/-- Apply a change to every tile a core holds, in its banks and in the saved banks of its contexts. -/
def State.mapTiles (s : State) (k : Fin 16) (g : Tile → Tile) : State :=
  allLocs.foldl (fun s loc => s.onBank k loc (fun b => { b with mat := { b.mat with tiles := b.mat.tiles.map g } })) s

/-- A mismatch fences a band (R319): ADEF, the logs, and the poison of every tile row the band has fed since its last
passing test. -/
def fenceBand (s : State) (k : Fin 16) (i : Fin 4) : State :=
  let s := touchQueue (touchQueue s k (s.bankAt k false)) k (s.bankAt k true)
  let c := s.core k
  let s := s.setCore k { c with adef := c.adef ||| (1#4 <<< i.val) }
  let s := logArray s k i.val 3 4 0 (ctxidOf s (s.active k).slot)
  s.mapTiles k (fun t => poisonRows t (t.contrib.get i) .due)

/-- A passing test starts the record of what a band has fed afresh (R319). -/
def passBand (s : State) (k : Fin 16) (i : Fin 4) : State :=
  s.mapTiles k (fun t => { t with contrib := t.contrib.set i.val 0 i.isLt })

/-- Whether island BD(c, b) is on and awake (R438); a wake begun is in wakeAt, 0 when none. -/
def bandOn (s : State) (k : Fin 16) (i : Fin 4) : Bool :=
  let n := 4 * (k.val / 4) + i.val
  !bit s.pow.bandOff n && s.pow.wakeAt.getD n 0 ≤ s.stamp

/-! ## Filling latches (R301, R309, R310) -/

/-- The format entry and record bit of a latch. -/
def latchFmt (e : Entry) (l : LatchId) : Word :=
  match l with
  | .s => e.fxk
  | .v => e.fxv
  | .o => e.fxs

/-- The indexes of a gather, in order: the first bad one stops it with its fault (R310). -/
def readIndexes (w : Who) (si ntab : Nat) : List Nat → State → Except (FaultCode × Nat × Word) (State × List Nat)
  | [], s => .ok (s, [])
  | i :: t, s =>
    match engineRead s w (si + 4 * i) 4 with
    | .error (c, a) => .error (c, a, 0)
    | .ok (s, r) =>
      match r.poison with
      | some m => .error (markCode m, si + 4 * i, BitVec.ofNat 64 i)
      | none =>
        let x := ofBytes r.bytes
        if ntab ≤ x then .error (.segv, si + 4 * i, BitVec.ofNat 64 i)
        else
          match readIndexes w si ntab t s with
          | .error e => .error e
          | .ok (s, l) => .ok (s, x :: l)

/-- The rows a gather places in the operand latch. -/
def gatherRows (s : State) (w : Who) (e : Entry) : Except (FaultCode × Nat × Word) (State × Rows) :=
  let d := mDesc (e.maps.getD 0 [])
  match readIndexes w e.xb.toNat d.ntab (List.range e.vd) s with
  | .error x => .error x
  | .ok (s, is) =>
    match readRowList w d (rowBytes e.fxs (fmtROW e.fxs)) (fmtBND e.fxs) is s with
    | .error (c, a) => .error (c, a, 0)
    | .ok (s, r) => .ok (s, r)

/-- A latch from rows. -/
def latchOf (src : LatchSrc) (e : Entry) (r : Rows) : Latch := ⟨src, e, r.rows, r.invalid, r.marks, r.scales⟩

/-- `mlatch` starts: the previous latch of the array is released and the array filled (R300, R309). -/
def runMlatch (s : State) (k : Fin 16) (loc : Loc) (b : Bank) (j : Job) (f : LayA) : MatRes :=
  let id : LatchId := if mxARR f then .v else .s
  match fetchOperand s k loc b j.e f (latchFmt j.e id) (mxVB f) false with
  | .error (c, a) => matFault (releaseLatch s k loc id) c a 0
  | .ok (s, r, src) =>
    match releaseRefused s k loc id with
    | some a => matFault (releaseLatch s k loc id) .segv a 0
    | none =>
      let s := releaseLatch s k loc id
      matOk (s.onBank k loc (fun b => { b with mat := setLatch b.mat id (some (latchOf src j.e r)) })) (2 * j.e.vd + 16)

/-- `mgath` starts (R310). -/
def runMgath (s : State) (k : Fin 16) (loc : Loc) (b : Bank) (j : Job) : MatRes :=
  let s := releaseLatch s k loc .o
  match gatherRows s (s.whoOf b.slot k true) j.e with
  | .error (c, a, d) => matFault s c a d
  | .ok (s, r) =>
    matOk (s.onBank k loc (fun b => { b with mat := setLatch b.mat .o (some (latchOf .gather j.e r)) }))
      (4 * j.e.vd + 16)

/-- C of the instruction that filled a latch (R305). -/
def fillCycles (l : LatchId) (x : Latch) : Nat := (if l = .o then 4 else 2) * x.entry.vd + 16

/-- R301: a latch that is not EMPTY is read again from its source after a bank switch; a refill takes no tags. -/
def refillLatch (s : State) (k : Fin 16) (loc : Loc) (id : LatchId) : State :=
  match s.locBank k loc with
  | none => s
  | some b =>
    match getLatch b.mat id with
    | none => s
    | some l =>
      let f := entryLay l.entry
      let fx := latchFmt l.entry id
      let fp := rowBytes fx (fmtROW fx)
      let w := s.whoOf b.slot k false
      let put (s : State) (r : Rows) : State := s.setLocBank k loc { b with mat :=
        { setLatch b.mat id (some (latchOf l.src l.entry r)) with refill := b.mat.refill + fillCycles id l } }
      match l.src with
      | .ring ch slot _ =>
        match s.chanHome k b loc ⟨ch % 16, Nat.mod_lt _ (by decide)⟩ with
        | some (_, _, c) =>
          let s := s.probe (onKey (c.base + c.slot * (slot % c.count))) (slotBytes l.entry.vd fp (mxVB f)) w.ctx
          put s (ringRows s c slot l.entry.vd fp (mxVB f))
        | none => s
      | .desc =>
        match readRowList w (mDesc (l.entry.maps.getD 0 [])) fp (fmtBND fx) (List.range l.entry.vd) s with
        | .ok (s, r) => put s r
        | .error _ => s
      | .gather =>
        match gatherRows s w l.entry with
        | .ok (s, r) => put s r
        | .error _ => s

/-! ## Products (R311) -/

/-- Reduction rows and columns of a filled latch (R299). -/
def latchRed (l : Latch) (id : LatchId) : Nat :=
  if latchTR l then fmtROW (latchFmt l.entry id) else l.rows.length
def latchCols (l : Latch) (id : LatchId) : Nat :=
  if latchTR l then l.rows.length else fmtROW (latchFmt l.entry id)

/-- The first poison of a latch's rows. -/
def latchPoison (l : Latch) : Option Mark := l.poisoned.findSome? id

/-- The scales of a streamed row: its row scale, then its band scale (R64, R302). -/
def streamScales (fx : Word) (row : Nat) (band : Option Nat) : List ScaleCode :=
  (if fmtRSC fx then [⟨fmtSF fx, row / 2 ^ (8 * elemBytes (fmtFC fx) (fmtROW fx)) % 256⟩] else [])
    ++ (match band with
        | some c => [⟨1, c⟩]
        | none => [])

/-- The band scale of a latched operand, one for all its rows (R302). -/
def latchScales (l : Latch) : List ScaleCode :=
  match l.scales.findSome? id with
  | some c => [⟨1, c⟩]
  | none => []

/-- Row r of an `mmul` (R311). With TWO = 1 the pairs of both latches form one list, so that a group of R80 may span the
boundary at K1 (DESIGN CHOICE where K1 is no multiple of G: R80 and R311 do not say; log entry 71). -/
def mmulRow (t : Tile) (r : Nat) (fxs : Word) (row : Nat) (ls : Latch) (lv : Option Latch) : Tile :=
  let fc := fmtFC fxs
  let g := (classG fc).getD 1
  let k1 := latchRed ls .s
  let acc (c : Nat) : Nat :=
    let p := colPairs fc row 0 ls 0 k1 c
    let q := match lv with
      | some l => colPairs fc row k1 l 1 (latchRed l .v) c
      | none => []
    chain g (p ++ q) (tileElt t r c)
  setTileRow t r ((List.range (latchCols ls .s)).map acc)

----

• _TASK PROMPT_:
Please return the lines above that run from the line containing "def readIndexes (w" to the line containing "let x := ofBytes r.bytes", inclusive, exactly and with no other lines.

• _EXPECTED OUTPUT_:
def readIndexes (w : Who) (si ntab : Nat) : List Nat → State → Except (FaultCode × Nat × Word) (State × List Nat)
  | [], s => .ok (s, [])
  | i :: t, s =>
    match engineRead s w (si + 4 * i) 4 with
    | .error (c, a) => .error (c, a, 0)
    | .ok (s, r) =>
      match r.poison with
      | some m => .error (markCode m, si + 4 * i, BitVec.ofNat 64 i)
      | none =>
        let x := ofBytes r.bytes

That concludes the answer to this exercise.